이렇게 워핑부(162)와 스케일 변환부(164)에 의해 회전 각도와 안면 스케일이 조정된 안면 이미지 학습데이터(I_o)는 랜드마크부(166)에 의해 랜드마크 학습데이터(I_L)로 변환된다. 여기서, 랜드마크(landmark)는 안면 검출 영역 내에서 객체의 각 특징(feature)을 대표하는 특징점(feature point)을 나타내는 것으로서, 예를 들어, 사람의 얼굴을 대표하는 특징인 눈, 코, 입, 및 눈썹 등에 대응하는 특징점(point)일 수 있다. 랜드마크는 객체의 각 특징에 대해 적어도 하나가 설정될 수 있고, 하나의 특징에 복수개 설정될 수도 있다. 이렇게, 얼굴 검출 영역 내의 객체에 대해 설정된 특징의 개수 및 각 특징에 대한 랜드마크의 개수는 필요에 따라 지정될 수 있다.In this way, the facial image learning data (I _o ) whose rotation angle and the facial scale are adjusted by the warping unit 162 and the scale converting unit 164 is converted into the landmark learning data (I _L ) by the landmark unit 166 . do. Here, the landmark indicates a feature point representing each feature of the object within the face detection area, for example, eyes, nose, mouth, and a feature point corresponding to an eyebrow or the like. At least one landmark may be set for each feature of the object, or a plurality of landmarks may be set for one feature. In this way, the number of features set for the object in the face detection area and the number of landmarks for each feature may be designated as needed.
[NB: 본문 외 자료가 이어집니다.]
-- ==== Sys2Proof/Laws/HostCall.lean ====
section
/-! SUPPORT. Runs of the engine under a host that waits: the engine does not look at what the host does or has read, and
what a call's actions leave (spec/30_encoding.md R83, R84, spec/70_reset_and_hazards.md R194). -/

namespace Sys2Proof.Machine

variable {p : Config.Params}

/-! ## The engine and the host's own fields -/

/-- A state with other events to come and another last answer. -/
abbrev MachineState.withHost (s : MachineState p) (v : List Event) (d : HostData) : MachineState p :=
  (s.withSchedule v).withHostData d

/-- The result of a micro-operation with other events to come and another last answer. -/
def Micro.withHost (v : List Event) (d : HostData) : Micro p → Micro p
  | .cont s => .cont (s.withHost v d)
  | .ended s => .ended (s.withHost v d)

theorem Micro.state_withHost (v d) (m : Micro p) : (m.withHost v d).state = m.state.withHost v d := by
  cases m <;> rfl

theorem Micro.withHost_andThen (v d) (m : Micro p) (f : MachineState p → Micro p)
    (hf : ∀ s, f (s.withHost v d) = (f s).withHost v d) :
    (m.withHost v d).andThen f = (m.andThen f).withHost v d := by
  cases m with
  | cont s => exact hf s
  | ended s => rfl

theorem fetch_withHost (n : Nat) (s : MachineState p) (v d) : fetch n (s.withHost v d) = (fetch n s).withHost v d := by
  by_cases h : s.lat.l.toNat ≤ n * s.lat.s.toNat + 2
  · rw [fetch_oob n s h, fetch_oob n (s.withHost v d) h]; rfl
  · rw [fetch_ok n s (by omega), fetch_ok n (s.withHost v d) (Nat.lt_of_not_le h)]; rfl

theorem outWrite_withHost (n a b) (s : MachineState p) (v d) :
    outWrite n a b (s.withHost v d) = (outWrite n a b s).withHost v d := by
  by_cases h : s.lat.olen.toNat ≤ a
  · rw [outWrite_oob _ _ _ s h, outWrite_oob _ _ _ (s.withHost v d) h]; rfl
  · rw [outWrite_ok _ _ _ s (by omega), outWrite_ok _ _ _ (s.withHost v d) (Nat.lt_of_not_le h)]; rfl

theorem ystore_withHost (n) (s : MachineState p) (v d) : ystore n (s.withHost v d) = (ystore n s).withHost v d := by
  show (outWrite n s.seq.ycur.toNat (byteOf s.dp.yq) (s.withHost v d)).andThen _ = _
  rw [outWrite_withHost, Micro.withHost_andThen _ _ _ _ fun _ => rfl]; rfl

theorem chromaStore_withHost (n) (s : MachineState p) (v d) :
    chromaStore n (s.withHost v d) = (chromaStore n s).withHost v d := by
  have hc : (s.withHost v d).dp.cgate = s.dp.cgate := rfl
  have hm : (s.withHost v d).lat.mode = s.lat.mode := rfl
  unfold chromaStore
  rw [hc, hm]
  split
  · split
    · show (outWrite n s.seq.ccur.toNat (byteOf s.dp.uq) (s.withHost v d)).andThen _ = _
      rw [outWrite_withHost, Micro.withHost_andThen]
      · rfl
      · intro t
        show (outWrite n (t.seq.ccur.toNat + t.lat.voff.toNat) (byteOf t.dp.vq) (t.withHost v d)).andThen _ = _
        rw [outWrite_withHost, Micro.withHost_andThen _ _ _ _ fun _ => rfl]
    · show (outWrite n s.seq.ccur.toNat (byteOf s.dp.uq) (s.withHost v d)).andThen _ = _
      rw [outWrite_withHost, Micro.withHost_andThen]
      · rfl
      · intro t
        show (outWrite n (incCcur t).seq.ccur.toNat (byteOf (incCcur t).dp.vq) ((incCcur t).withHost v d)).andThen _ = _
        rw [outWrite_withHost, Micro.withHost_andThen _ _ _ _ fun _ => rfl]
  · rfl

theorem advance_withHost (s : MachineState p) (v d) : advance (s.withHost v d) = (advance s).withHost v d := by
  rw [advance_eq, advance_eq]; rfl

/-- A pixel step does not look at the events to come or at the host's last answer, and leaves them (R95, R194). -/
theorem pixelStep_withHost (s : MachineState p) (v d) : pixelStep (s.withHost v d) = (pixelStep s).withHost v d := by
  unfold pixelStep pixelMicro
  rw [← Micro.state_withHost, ← Micro.withHost_andThen, ← fetch_withHost]
  · rfl
  intro s
  rw [← Micro.withHost_andThen, ← ystore_withHost]
  · rfl
  intro s
  rw [← Micro.withHost_andThen, ← chromaStore_withHost]
  · rfl
  intro s
  rw [advance_withHost]; rfl

/-- No turn of the engine does. -/
theorem engineTurns_withHost (k : Nat) (s : MachineState p) (v d) :
    engineTurns k (s.withHost v d) = (engineTurns k s).withHost v d := by
  induction k generalizing s with
  | zero => rfl
  | succ k ih =>
    have he : engineTurn (s.withHost v d) = (engineTurn s).withHost v d := by
      by_cases h : s.status.state = .busy
      · rw [engineTurn, engineTurn, if_pos h, if_pos (by exact h), pixelStep_withHost]
      · rw [engineTurn, engineTurn, if_neg h, if_neg (by exact h)]
    rw [engineTurns, engineTurns, he, ih]

/-- `Start` does not either (R91). -/
theorem start_withHost (layout : Layout) (s : MachineState p) (v d) :
    start layout (s.withHost v d) = (start layout s).withHost v d := by
  unfold start
  by_cases h : p.maxPixels < (latch layout s).lat.n.toNat
  · rw [if_pos h, if_pos (by exact h)]; rfl
  · rw [if_neg h, if_neg (by exact h)]
    rfl

/-! ## Runs of the engine -/

/-- While not `BUSY` the engine does nothing (R97). -/
theorem engineTurns_not_busy (k : Nat) (s : MachineState p) (h : s.status.state ≠ .busy) : engineTurns k s = s := by
  induction k with
  | zero => rfl
  | succ k ih => simp only [engineTurns, engineTurn, if_neg h]; exact ih

theorem engineTurns_busy (k : Nat) (s : MachineState p) (h : s.status.state = .busy) :
    engineTurns (k + 1) s = engineTurns k (pixelStep s) := by
  simp only [engineTurns, engineTurn, if_pos h]

/-- No run of the engine changes the configuration registers, the latched parameters, `IN`, `OUT_LEN` or the model's own
fields (R23, R37, R39). -/
theorem engineTurns_sameEnv (k : Nat) (s : MachineState p) : SameEnv s (engineTurns k s) := by
  induction k generalizing s with
  | zero => simp [engineTurns, SameEnv]
  | succ k ih => exact (engineTurn_sameEnv s).trans (ih _)

/-- A pixel step of a running operation: a fault, or the last pixel, or one pixel further. -/
theorem Running.turn_cases {s : MachineState p} (ha : Adequate p) (h : Running s) (hb : s.status.state = .busy) :
    (pixelStep s).status.state = .fault ∨
    ((pixelStep s).status.state = .done ∧ s.seq.index.toNat + 1 = s.lat.n.toNat) ∨
    ((pixelStep s).status.state = .busy ∧ Running (pixelStep s) ∧
      (pixelStep s).seq.index.toNat = s.seq.index.toNat + 1 ∧ (pixelStep s).lat = s.lat ∧
      s.seq.index.toNat + 1 < s.lat.n.toNat) := by
  have hl := (pixelStep_sameEnv s).2.1
  have hi := h.index_pixelStep ha
  cases h.turnOutcome ha hb with
  | running hb' h' =>
    have := hi (by simp [hb'])
    refine .inr (.inr ⟨hb', h', this, hl, ?_⟩)
    have := h'.2.2.2.2.2; rw [hl] at this; omega
  | finished hd h' =>
    have := hi (by simp [hd])
    refine .inr (.inl ⟨hd, ?_⟩)
    have h2 := h'.2.2.1; rw [hl] at h2; rw [h2] at this; omega
  | fault hf _ => exact .inl hf

/-- The program of R98 reads `IN` only below `L` (R52). -/
theorem convertLoop_congr (job : Job) (f g : Nat → Byte) (h : ∀ a, a < job.l → f a = g a) :
    ∀ (fuel n ycur ccur : Nat) (out : List Byte),
      convertLoop job f fuel n ycur ccur out = convertLoop job g fuel n ycur ccur out := by
  intro fuel
  induction fuel with
  | zero => intros; rfl
  | succ fuel ih =>
    intro n ycur ccur out
    unfold convertLoop
    split
    · rfl
    · split
      · rfl
      · split
        · rfl
        · rw [h _ (by omega), h _ (by omega), h _ (by omega)]
          simp only [ih]

/-! ## The events of a call -/

/-- While `BUSY` a poll of `WAIT` gives the engine a turn; then the wait is over (R83, R170). -/
theorem runSchedule_wait (rest : List Event) (k : Nat) :
    ∀ (turns : Nat) (s : MachineState p), s.schedule = .wait :: rest → (engineTurns k s).status.state ≠ .busy →
      k < turns →
      ∃ left, turns ≤ left + k + 1 ∧
        runSchedule turns s = runSchedule left ((engineTurns k s).withHost rest
          (.reg 32 (statusWord (engineTurns k s).status.state))) := by
  induction k with
  | zero =>
    intro turns s hs hb ht
    obtain ⟨left, rfl⟩ : ∃ left, turns = left + 1 := ⟨turns - 1, by omega⟩
    refine ⟨left, by omega, ?_⟩
    have hb' : s.status.state ≠ .busy := hb
    simp only [runSchedule, nextEvent, hs, runEvent, hostWait]
    rw [if_neg (by exact hb')]; rfl
  | succ k ih =>
    intro turns s hs hb ht
    obtain ⟨left, rfl⟩ : ∃ left, turns = left + 1 := ⟨turns - 1, by omega⟩
    by_cases hb' : s.status.state = .busy
    · have hstep : runSchedule (left + 1) s =
          runSchedule left ((pixelStep s).withHost (.wait :: rest) (.reg 32 (statusWord .busy))) := by
        simp only [runSchedule, nextEvent, hs, runEvent, hostWait]
        rw [if_pos (by exact hb')]
        show runSchedule left (engineTurn (s.withHost (.wait :: rest) (.reg 32 (statusWord s.status.state)))) = _
        rw [engineTurn, if_pos (by exact hb'), hb', pixelStep_withHost]
      rw [engineTurns_busy k s hb'] at hb ⊢
      obtain ⟨left', h1, h2⟩ := ih left ((pixelStep s).withHost (.wait :: rest) (.reg 32 (statusWord .busy))) rfl
        (by rw [engineTurns_withHost]; exact hb) (by omega)
      refine ⟨left', by omega, ?_⟩
      rw [hstep, h2, engineTurns_withHost]; rfl
    · rw [engineTurns_not_busy _ _ hb'] at hb ⊢
      refine ⟨left, by omega, ?_⟩
      simp only [runSchedule, nextEvent, hs, runEvent, hostWait]
      rw [if_neg (by exact hb')]; rfl

/-- What the set-up of a call leaves (R84): the four registers written and the pixels loaded. -/
def prepared (s : MachineState p) (pixels : List Byte) (width height : BitVec p.dimBits)
    (bytesPerPixel : BitVec p.bppBits) : MachineState p :=
  (s.withCfg { width := width, height := height, bpp := bytesPerPixel
               inLen := BitVec.ofNat p.addrBits pixels.length }).withIn (s.inMem.writeBytes 0 pixels)

/-- What one action of a set-up does. -/
def setUpStep (s : MachineState p) : Event → MachineState p
  | .wr num _ v =>
    match num with
    | 0 => s.withCfg { s.cfg with width := v.setWidth _ }
    | 1 => s.withCfg { s.cfg with height := v.setWidth _ }
    | 2 => s.withCfg { s.cfg with bpp := v.setWidth _ }
    | 3 => s.withCfg { s.cfg with inLen := v.setWidth _ }
    | _ => s
  | .ldin a vs => s.withIn (s.inMem.writeBytes a vs)
  | _ => s

/-- The actions of a set-up are over in one step each, and leave the same in every order (R84). -/
theorem runSchedule_setUp (pixels : List Byte) (width height : BitVec p.dimBits) (bytesPerPixel : BitVec p.bppBits)
    (setUp rest : List Event) (turns : Nat) (s : MachineState p)
    (hp : setUp.Perm (setUpEvents p pixels width height bytesPerPixel)) (hl : pixels.length < 2 ^ p.addrBits)
    (hb : s.status.state ≠ .busy) :
    runSchedule (turns + 5) (s.withSchedule (setUp ++ rest)) =
      runSchedule turns ((prepared s pixels width height bytesPerPixel).withSchedule rest) := by
  have hone : ∀ e ∈ setUpEvents p pixels width height bytesPerPixel, ∀ (rest : List Event) (s : MachineState p),
      s.status.state ≠ .busy →
      nextEvent (s.withSchedule (e :: rest)) = .next ((setUpStep s e).withSchedule rest) ∧
        (setUpStep s e).status = s.status := by
    intro e he rest s hb
    simp only [setUpEvents, List.mem_cons, List.not_mem_nil, or_false] at he
    rcases he with rfl | rfl | rfl | rfl | rfl
    · refine ⟨?_, rfl⟩
      simp only [nextEvent, MachineState.withSchedule_schedule, runEvent, hostLoadIn]
      split
      · subst ‹pixels = []›; rfl
      · rw [if_neg (by exact hb), if_neg (by unfold Config.Params.addressSpace; omega)]; rfl
    all_goals
      refine ⟨?_, rfl⟩
      simp [nextEvent, runEvent, hostWrite, Reg.ofNum, Reg.bits, writeReg, setUpStep, MachineState.withSchedule,
        MachineState.withCfg]
  have hrun : ∀ (l : List Event), (∀ e ∈ l, e ∈ setUpEvents p pixels width height bytesPerPixel) →
      ∀ s : MachineState p, s.status.state ≠ .busy →
      runSchedule (turns + l.length) (s.withSchedule (l ++ rest)) =
        runSchedule turns ((l.foldl setUpStep s).withSchedule rest) := by
    intro l
    induction l with
    | nil => intro _ s _; rfl
    | cons e l ih =>
      intro hl s hb
      obtain ⟨h1, h2⟩ := hone e (hl e (by simp)) (l ++ rest) s hb
      rw [List.length_cons, ← Nat.add_assoc, runSchedule]
      simp only [MachineState.withSchedule_schedule, List.cons_append, h1]
      exact ih (fun e h => hl e (by simp [h])) _ (by rw [h2]; exact hb)
  have hlen : setUp.length = 5 := hp.length_eq
  have := hrun setUp (fun e h => hp.mem_iff.1 h) s hb
  rw [hlen] at this
  rw [this, List.Perm.foldl_eq' hp]
  · simp [setUpEvents, setUpStep, prepared, MachineState.withCfg, MachineState.withIn]
  · intro x hx y hy z
    have hx := hp.mem_iff.1 hx
    have hy := hp.mem_iff.1 hy
    simp only [setUpEvents, List.mem_cons, List.not_mem_nil, or_false] at hx hy
    rcases hx with rfl | rfl | rfl | rfl | rfl <;> rcases hy with rfl | rfl | rfl | rfl | rfl <;> rfl

end Sys2Proof.Machine
end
다음으로, 상기 GAN 학습과정은 이미지 전처리 모듈(160)에 의해 워핑되거나 스케일이 조정된 상기 안면 이미지 학습데이터(I_L, I_O)를 GAN 모듈(170)을 통해 심층 학습함으로써 안면 이미지 변환모듈(170')을 생성하는 과정이다. Next, the _GAN learning process is a facial _image conversion module ( 170') is created.

상기 GAN 모듈(170)은 생성기(Generator)(172)와 식별기(Discriminator)(174)로 이루어지는 생성적 대립 신경망(Generative Adversarial Networks)이다. The GAN module 170 is a generative adversarial network comprising a generator 172 and a discriminator 174 .

도 6은 본 발명에 따른 생성적 대립 신경망(GAN)의 학습 구조를 나타내는 도면이다. 6 is a diagram illustrating a learning structure of a generative alternative neural network (GAN) according to the present invention.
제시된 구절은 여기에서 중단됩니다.